The proxy form (together with a notarially certified copy of the power of attorney or other authority (if any) if this proxy form is signed by a person on behalf of the appointor) must be delivered by the holder of H shares to the H Share Registrar, Computershare Hong Kong Investor Services Limited, at 17M Floor, Hopewell Centre, 183 Queen’s Road East, Wan Chai, Hong Kong not later than 9:30 am on Monday, 30 November 2020 (Hong Kong time). If no direction is given, the proxy will be entitled to vote or abstain as he/she thinks fit. The proxy will also be entitled to vote at his/her discretion on any resolution properly put forward at the EGM other than those referred to in the notice convening the EGM.

Where there are joint holders of any Shares, any one of such persons may vote at the EGM, either personally or by proxy, in respect of such Shares as if he/she were solely entitled thereto. However, if more than one of such joint holders is present at the EGM, either personally or by proxy, then one of the said persons so present whose name stands first in the register of members in respect of such Shares shall alone be entitled to vote in respect thereof.

Completion and return of a proxy form will not preclude a Shareholder from attending in person and voting at the EGM or at any adjournment thereof if he so wishes, but in such event the instrument appointing a proxy shall be deemed to be revoked.

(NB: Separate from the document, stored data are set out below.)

/-! #### count -/

@[simp] theorem State.count_pending (s : State) (k : Nat) (n : Nat) : (s.count k n).pending = s.pending := by unfold State.count; split <;> rfl
@[simp] theorem State.count_freeCtr (s : State) (k : Nat) (n : Nat) : (s.count k n).freeCtr = s.freeCtr := by unfold State.count; split <;> rfl
@[simp] theorem State.count_out (s : State) (k : Nat) (n : Nat) : (s.count k n).out = s.out := by unfold State.count; split <;> rfl
@[simp] theorem State.count_pins (s : State) (k : Nat) (n : Nat) : (s.count k n).pins = s.pins := by unfold State.count; split <;> rfl
@[simp] theorem State.count_regs (s : State) (k : Nat) (n : Nat) : (s.count k n).regs = s.regs := by unfold State.count; split <;> rfl
@[simp] theorem State.count_power (s : State) (k : Nat) (n : Nat) : (s.count k n).power = s.power := by unfold State.count; split <;> rfl
@[simp] theorem State.count_sec (s : State) (k : Nat) (n : Nat) : (s.count k n).sec = s.sec := by unfold State.count; split <;> rfl
@[simp] theorem State.count_boot (s : State) (k : Nat) (n : Nat) : (s.count k n).boot = s.boot := by unfold State.count; split <;> rfl
@[simp] theorem State.count_kcp (s : State) (k : Nat) (n : Nat) : (s.count k n).kcp = s.kcp := by unfold State.count; split <;> rfl
@[simp] theorem State.count_delta (s : State) (k : Nat) (n : Nat) : (s.count k n).delta = s.delta := by unfold State.count; split <;> rfl
@[simp] theorem State.count_render (s : State) (k : Nat) (n : Nat) : (s.count k n).render = s.render := by unfold State.count; split <;> rfl
@[simp] theorem State.count_integ (s : State) (k : Nat) (n : Nat) : (s.count k n).integ = s.integ := by unfold State.count; split <;> rfl
@[simp] theorem State.count_pair (s : State) (k : Nat) (n : Nat) : (s.count k n).pair = s.pair := by unfold State.count; split <;> rfl
@[simp] theorem State.count_time (s : State) (k : Nat) (n : Nat) : (s.count k n).time = s.time := by unfold State.count; split <;> rfl
@[simp] theorem State.count_loupe (s : State) (k : Nat) (n : Nat) : (s.count k n).loupe = s.loupe := by unfold State.count; split <;> rfl
@[simp] theorem State.count_facets (s : State) (k : Nat) (n : Nat) : (s.count k n).facets = s.facets := by unfold State.count; split <;> rfl
@[simp] theorem State.count_mem (s : State) (k : Nat) (n : Nat) : (s.count k n).mem = s.mem := by unfold State.count; split <;> rfl
@[simp] theorem State.count_dma (s : State) (k : Nat) (n : Nat) : (s.count k n).dma = s.dma := by unfold State.count; split <;> rfl
@[simp] theorem State.count_net (s : State) (k : Nat) (n : Nat) : (s.count k n).net = s.net := by unfold State.count; split <;> rfl
@[simp] theorem State.count_ports (s : State) (k : Nat) (n : Nat) : (s.count k n).ports = s.ports := by unfold State.count; split <;> rfl

/-! #### emit -/

@[simp] theorem State.emit_pending (s : State) (o : OutMsg) : (s.emit o).pending = s.pending := rfl
@[simp] theorem State.emit_freeCtr (s : State) (o : OutMsg) : (s.emit o).freeCtr = s.freeCtr := rfl
@[simp] theorem State.emit_pins (s : State) (o : OutMsg) : (s.emit o).pins = s.pins := rfl
@[simp] theorem State.emit_regs (s : State) (o : OutMsg) : (s.emit o).regs = s.regs := rfl
@[simp] theorem State.emit_cnts (s : State) (o : OutMsg) : (s.emit o).cnts = s.cnts := rfl
@[simp] theorem State.emit_power (s : State) (o : OutMsg) : (s.emit o).power = s.power := rfl
@[simp] theorem State.emit_sec (s : State) (o : OutMsg) : (s.emit o).sec = s.sec := rfl
@[simp] theorem State.emit_boot (s : State) (o : OutMsg) : (s.emit o).boot = s.boot := rfl
@[simp] theorem State.emit_kcp (s : State) (o : OutMsg) : (s.emit o).kcp = s.kcp := rfl
@[simp] theorem State.emit_delta (s : State) (o : OutMsg) : (s.emit o).delta = s.delta := rfl
@[simp] theorem State.emit_render (s : State) (o : OutMsg) : (s.emit o).render = s.render := rfl
@[simp] theorem State.emit_integ (s : State) (o : OutMsg) : (s.emit o).integ = s.integ := rfl
@[simp] theorem State.emit_pair (s : State) (o : OutMsg) : (s.emit o).pair = s.pair := rfl
@[simp] theorem State.emit_time (s : State) (o : OutMsg) : (s.emit o).time = s.time := rfl
@[simp] theorem State.emit_loupe (s : State) (o : OutMsg) : (s.emit o).loupe = s.loupe := rfl
@[simp] theorem State.emit_facets (s : State) (o : OutMsg) : (s.emit o).facets = s.facets := rfl
@[simp] theorem State.emit_mem (s : State) (o : OutMsg) : (s.emit o).mem = s.mem := rfl
@[simp] theorem State.emit_dma (s : State) (o : OutMsg) : (s.emit o).dma = s.dma := rfl
@[simp] theorem State.emit_net (s : State) (o : OutMsg) : (s.emit o).net = s.net := rfl
@[simp] theorem State.emit_ports (s : State) (o : OutMsg) : (s.emit o).ports = s.ports := rfl

/-! #### setSess -/

@[simp] theorem State.setSess_pending (s : State) (x : Nat) (f : Session → Session) : (s.setSess x f).pending = s.pending := rfl
@[simp] theorem State.setSess_freeCtr (s : State) (x : Nat) (f : Session → Session) : (s.setSess x f).freeCtr = s.freeCtr := rfl
@[simp] theorem State.setSess_out (s : State) (x : Nat) (f : Session → Session) : (s.setSess x f).out = s.out := rfl
@[simp] theorem State.setSess_pins (s : State) (x : Nat) (f : Session → Session) : (s.setSess x f).pins = s.pins := rfl
@[simp] theorem State.setSess_regs (s : State) (x : Nat) (f : Session → Session) : (s.setSess x f).regs = s.regs := rfl
@[simp] theorem State.setSess_cnts (s : State) (x : Nat) (f : Session → Session) : (s.setSess x f).cnts = s.cnts := rfl
@[simp] theorem State.setSess_power (s : State) (x : Nat) (f : Session → Session) : (s.setSess x f).power = s.power := rfl
@[simp] theorem State.setSess_sec (s : State) (x : Nat) (f : Session → Session) : (s.setSess x f).sec = s.sec := rfl
@[simp] theorem State.setSess_boot (s : State) (x : Nat) (f : Session → Session) : (s.setSess x f).boot = s.boot := rfl
@[simp] theorem State.setSess_delta (s : State) (x : Nat) (f : Session → Session) : (s.setSess x f).delta = s.delta := rfl
@[simp] theorem State.setSess_render (s : State) (x : Nat) (f : Session → Session) : (s.setSess x f).render = s.render := rfl
@[simp] theorem State.setSess_integ (s : State) (x : Nat) (f : Session → Session) : (s.setSess x f).integ = s.integ := rfl
@[simp] theorem State.setSess_pair (s : State) (x : Nat) (f : Session → Session) : (s.setSess x f).pair = s.pair := rfl
@[simp] theorem State.setSess_time (s : State) (x : Nat) (f : Session → Session) : (s.setSess x f).time = s.time := rfl
@[simp] theorem State.setSess_loupe (s : State) (x : Nat) (f : Session → Session) : (s.setSess x f).loupe = s.loupe := rfl
@[simp] theorem State.setSess_facets (s : State) (x : Nat) (f : Session → Session) : (s.setSess x f).facets = s.facets := rfl
@[simp] theorem State.setSess_mem (s : State) (x : Nat) (f : Session → Session) : (s.setSess x f).mem = s.mem := rfl
@[simp] theorem State.setSess_dma (s : State) (x : Nat) (f : Session → Session) : (s.setSess x f).dma = s.dma := rfl
@[simp] theorem State.setSess_net (s : State) (x : Nat) (f : Session → Session) : (s.setSess x f).net = s.net := rfl
@[simp] theorem State.setSess_ports (s : State) (x : Nat) (f : Session → Session) : (s.setSess x f).ports = s.ports := rfl

/-! #### setRing -/

@[simp] theorem State.setRing_pending (s : State) (k : Nat) (f : Ring → Ring) : (s.setRing k f).pending = s.pending := rfl
@[simp] theorem State.setRing_freeCtr (s : State) (k : Nat) (f : Ring → Ring) : (s.setRing k f).freeCtr = s.freeCtr := rfl
@[simp] theorem State.setRing_out (s : State) (k : Nat) (f : Ring → Ring) : (s.setRing k f).out = s.out := rfl
@[simp] theorem State.setRing_pins (s : State) (k : Nat) (f : Ring → Ring) : (s.setRing k f).pins = s.pins := rfl
@[simp] theorem State.setRing_regs (s : State) (k : Nat) (f : Ring → Ring) : (s.setRing k f).regs = s.regs := rfl
@[simp] theorem State.setRing_cnts (s : State) (k : Nat) (f : Ring → Ring) : (s.setRing k f).cnts = s.cnts := rfl
@[simp] theorem State.setRing_power (s : State) (k : Nat) (f : Ring → Ring) : (s.setRing k f).power = s.power := rfl
@[simp] theorem State.setRing_sec (s : State) (k : Nat) (f : Ring → Ring) : (s.setRing k f).sec = s.sec := rfl
@[simp] theorem State.setRing_boot (s : State) (k : Nat) (f : Ring → Ring) : (s.setRing k f).boot = s.boot := rfl
@[simp] theorem State.setRing_delta (s : State) (k : Nat) (f : Ring → Ring) : (s.setRing k f).delta = s.delta := rfl
@[simp] theorem State.setRing_render (s : State) (k : Nat) (f : Ring → Ring) : (s.setRing k f).render = s.render := rfl
@[simp] theorem State.setRing_integ (s : State) (k : Nat) (f : Ring → Ring) : (s.setRing k f).integ = s.integ := rfl
@[simp] theorem State.setRing_pair (s : State) (k : Nat) (f : Ring → Ring) : (s.setRing k f).pair = s.pair := rfl
@[simp] theorem State.setRing_time (s : State) (k : Nat) (f : Ring → Ring) : (s.setRing k f).time = s.time := rfl
@[simp] theorem State.setRing_loupe (s : State) (k : Nat) (f : Ring → Ring) : (s.setRing k f).loupe = s.loupe := rfl
@[simp] theorem State.setRing_facets (s : State) (k : Nat) (f : Ring → Ring) : (s.setRing k f).facets = s.facets := rfl
@[simp] theorem State.setRing_mem (s : State) (k : Nat) (f : Ring → Ring) : (s.setRing k f).mem = s.mem := rfl
@[simp] theorem State.setRing_dma (s : State) (k : Nat) (f : Ring → Ring) : (s.setRing k f).dma = s.dma := rfl
@[simp] theorem State.setRing_net (s : State) (k : Nat) (f : Ring → Ring) : (s.setRing k f).net = s.net := rfl
@[simp] theorem State.setRing_ports (s : State) (k : Nat) (f : Ring → Ring) : (s.setRing k f).ports = s.ports := rfl

/-! #### enter -/

@[simp] theorem State.enter_pending (s : State) (e : Entry) : (s.enter e).pending = s.pending := rfl
@[simp] theorem State.enter_freeCtr (s : State) (e : Entry) : (s.enter e).freeCtr = s.freeCtr := rfl
@[simp] theorem State.enter_out (s : State) (e : Entry) : (s.enter e).out = s.out := rfl
@[simp] theorem State.enter_pins (s : State) (e : Entry) : (s.enter e).pins = s.pins := rfl
@[simp] theorem State.enter_regs (s : State) (e : Entry) : (s.enter e).regs = s.regs := rfl
@[simp] theorem State.enter_cnts (s : State) (e : Entry) : (s.enter e).cnts = s.cnts := rfl
@[simp] theorem State.enter_power (s : State) (e : Entry) : (s.enter e).power = s.power := rfl
@[simp] theorem State.enter_sec (s : State) (e : Entry) : (s.enter e).sec = s.sec := rfl
@[simp] theorem State.enter_boot (s : State) (e : Entry) : (s.enter e).boot = s.boot := rfl
@[simp] theorem State.enter_kcp (s : State) (e : Entry) : (s.enter e).kcp = s.kcp := rfl
@[simp] theorem State.enter_render (s : State) (e : Entry) : (s.enter e).render = s.render := rfl
@[simp] theorem State.enter_integ (s : State) (e : Entry) : (s.enter e).integ = s.integ := rfl
@[simp] theorem State.enter_pair (s : State) (e : Entry) : (s.enter e).pair = s.pair := rfl
@[simp] theorem State.enter_time (s : State) (e : Entry) : (s.enter e).time = s.time := rfl
@[simp] theorem State.enter_loupe (s : State) (e : Entry) : (s.enter e).loupe = s.loupe := rfl
@[simp] theorem State.enter_facets (s : State) (e : Entry) : (s.enter e).facets = s.facets := rfl
@[simp] theorem State.enter_mem (s : State) (e : Entry) : (s.enter e).mem = s.mem := rfl
@[simp] theorem State.enter_dma (s : State) (e : Entry) : (s.enter e).dma = s.dma := rfl
@[simp] theorem State.enter_net (s : State) (e : Entry) : (s.enter e).net = s.net := rfl
@[simp] theorem State.enter_ports (s : State) (e : Entry) : (s.enter e).ports = s.ports := rfl

/-! #### modZone -/

@[simp] theorem State.modZone_pending (s : State) (z : Nat) (f : Zone → Zone) : (s.modZone z f).pending = s.pending := rfl
@[simp] theorem State.modZone_freeCtr (s : State) (z : Nat) (f : Zone → Zone) : (s.modZone z f).freeCtr = s.freeCtr := rfl
@[simp] theorem State.modZone_out (s : State) (z : Nat) (f : Zone → Zone) : (s.modZone z f).out = s.out := rfl
@[simp] theorem State.modZone_pins (s : State) (z : Nat) (f : Zone → Zone) : (s.modZone z f).pins = s.pins := rfl
@[simp] theorem State.modZone_regs (s : State) (z : Nat) (f : Zone → Zone) : (s.modZone z f).regs = s.regs := rfl
@[simp] theorem State.modZone_cnts (s : State) (z : Nat) (f : Zone → Zone) : (s.modZone z f).cnts = s.cnts := rfl
@[simp] theorem State.modZone_power (s : State) (z : Nat) (f : Zone → Zone) : (s.modZone z f).power = s.power := rfl
@[simp] theorem State.modZone_sec (s : State) (z : Nat) (f : Zone → Zone) : (s.modZone z f).sec = s.sec := rfl
@[simp] theorem State.modZone_boot (s : State) (z : Nat) (f : Zone → Zone) : (s.modZone z f).boot = s.boot := rfl
@[simp] theorem State.modZone_kcp (s : State) (z : Nat) (f : Zone → Zone) : (s.modZone z f).kcp = s.kcp := rfl
@[simp] theorem State.modZone_delta (s : State) (z : Nat) (f : Zone → Zone) : (s.modZone z f).delta = s.delta := rfl
@[simp] theorem State.modZone_integ (s : State) (z : Nat) (f : Zone → Zone) : (s.modZone z f).integ = s.integ := rfl
@[simp] theorem State.modZone_pair (s : State) (z : Nat) (f : Zone → Zone) : (s.modZone z f).pair = s.pair := rfl
@[simp] theorem State.modZone_time (s : State) (z : Nat) (f : Zone → Zone) : (s.modZone z f).time = s.time := rfl
@[simp] theorem State.modZone_loupe (s : State) (z : Nat) (f : Zone → Zone) : (s.modZone z f).loupe = s.loupe := rfl
@[simp] theorem State.modZone_facets (s : State) (z : Nat) (f : Zone → Zone) : (s.modZone z f).facets = s.facets := rfl
@[simp] theorem State.modZone_mem (s : State) (z : Nat) (f : Zone → Zone) : (s.modZone z f).mem = s.mem := rfl
@[simp] theorem State.modZone_dma (s : State) (z : Nat) (f : Zone → Zone) : (s.modZone z f).dma = s.dma := rfl
@[simp] theorem State.modZone_net (s : State) (z : Nat) (f : Zone → Zone) : (s.modZone z f).net = s.net := rfl
@[simp] theorem State.modZone_ports (s : State) (z : Nat) (f : Zone → Zone) : (s.modZone z f).ports = s.ports := rfl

–10– NOTICE OF EXTRAORDINARY GENERAL MEETING

4. Closure of register of members

In order to determine the list of Shareholders who are entitled to attend and vote at the EGM on Tuesday, 1 December 2020, the register of members of the Bank will be closed from Sunday, 1 November 2020 to Tuesday, 1 December 2020 (both days inclusive). In order to be qualified to attend and vote at the EGM, H Shareholders of the Bank must lodge all transfer documents accompanied by the relevant H Share certificates with the H Share Registrar, namely Computershare Hong Kong Investor Services Limited, at Shops 1712-1716, 17th Floor, Hopewell Centre, 183 Queen’s Road East, Wan Chai, Hong Kong for registration no later than 4:30 p.m. on Friday, 30 October 2020.

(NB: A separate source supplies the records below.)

theorem abortEntry (s : State) (d reason : Nat) : Steady s (s.abortEntry d reason) := by
  unfold State.abortEntry
  split
  · next _ _ ask _ _ _ =>
    extract_lets _ s0 s1
    have h0 : Steady s s0 := .upd (.refl s)
    have h1 : Steady s s1 := by
      cases ask with
      | nil => exact h0
      | cons a _ => exact h0.trans (.setDom ..)
    split
    · exact h1.trans (.undone ..)
    · exact (h1.trans (.setJob ..)).trans (.setDom ..)
  · exact .refl s

theorem wakeSource (s : State) : Steady s s.wakeSource := by
  unfold State.wakeSource
  split
  · exact .abortEntry ..
  · exact .ite (.refl s) (.pwrBegin ..)
  · exact .refl s
  · exact .refl s
  · exact .ite (.refl s) ((Steady.setJob ..).trans (.pwrBegin ..))
  · exact .upd (.refl s)

theorem pmuBoundary (s : State) : Steady s s.pmuBoundary := by
  unfold State.pmuBoundary
  split
  · exact (Steady.setJob ..).trans (.pwrBegin ..)
  · exact (Steady.setJob ..).trans (.pointBegin ..)
  · exact (Steady.upd (.refl s)).trans (.pwrResult ..)
  · exact .refl s
  · exact .ite ((Steady.upd (.refl s)).trans (.wakeSource _)) (.refl s)

theorem reconSend (s : State) : Steady s s.reconSend := .ite ((Steady.upd (.refl s)).trans (.bezel ..)) (.refl s)

theorem carrySend (s : State) : Steady s s.carrySend :=
  .ite (.ite ((Steady.upd (.refl s)).trans (.foldl (fun _ _ => .bezel ..) _ _)) (.upd (.refl s))) (.refl s)

theorem imageSend (s : State) : Steady s s.imageSend :=
  .ite (.ite (.refl s) ((Steady.upd (.refl s)).trans (.bezel ..))) (.ite (.upd (.refl s)) (.refl s))

/-! #### After an entry has taken effect -/

theorem raise (s : State) (a : Nat) (w : Word) : Steady s (s.raise a w) := rfl
theorem lower (s : State) (a : Nat) (w : Word) : Steady s (s.lower a w) := rfl
theorem memClear (s : State) (lo hi : Nat) : Steady s (s.memClear lo hi) := rfl
theorem memWrite (s : State) (a : Nat) (bs : List Byte) : Steady s (s.memWrite a bs) := rfl
theorem modKernel (s : State) (n : Nat) (f : Kernel → Kernel) : Steady s (s.modKernel n f) := rfl
theorem modNp (s : State) (k : Nat) (f : NetPort → NetPort) : Steady s (s.modNp k f) := rfl
theorem setSess (s : State) (x : Nat) (f : Session → Session) : Steady s (s.setSess x f) := (Tells.setSess ..).steady

theorem facetCtl (s : State) (k : Nat) (v : Word) : Steady s (s.facetCtl k v) :=
  .ite (.upd ((Steady.setReg ..).trans (.setFst ..))) (.setReg ..)

theorem loadKernel (s : State) (n k : Nat) (img : List Byte) : Steady s (s.loadKernel n k img) := by
  unfold State.loadKernel
  extract_lets _ _ _ _ _ _ s1 _ s2 s3
  have h1 : Steady s s1 := (Steady.facetCtl ..).trans (.setFst ..)
  have h3 : Steady s s3 := ((h1.upd.trans (.memClear s2 _ _)).trans (.memWrite ..)).trans (.memWrite ..)
  exact (((((((h3.trans (.setReg ..)).trans (.setReg ..)).trans (.setReg ..)).trans (.setReg ..)).trans (.setReg ..)).trans
    (.setReg ..)).trans (.setReg ..)).trans (.setReg ..)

5. Publication of poll results

Pursuant to the Rules Governing the Listing of Securities on The Stock Exchange of Hong Kong Limited, each of the resolutions set out in the notice of the EGM will be voted by poll. Results of the poll voting will be published on the Bank’s website at www.bankoftianjin.com and the website of Hong Kong Exchanges and Clearing Limited at www.hkexnews.hk after the EGM.

6. Others

The EGM is estimated to last no longer than half a day. Shareholders who attend the meeting in person or by proxy shall bear their own traveling, dining and accommodation expenses.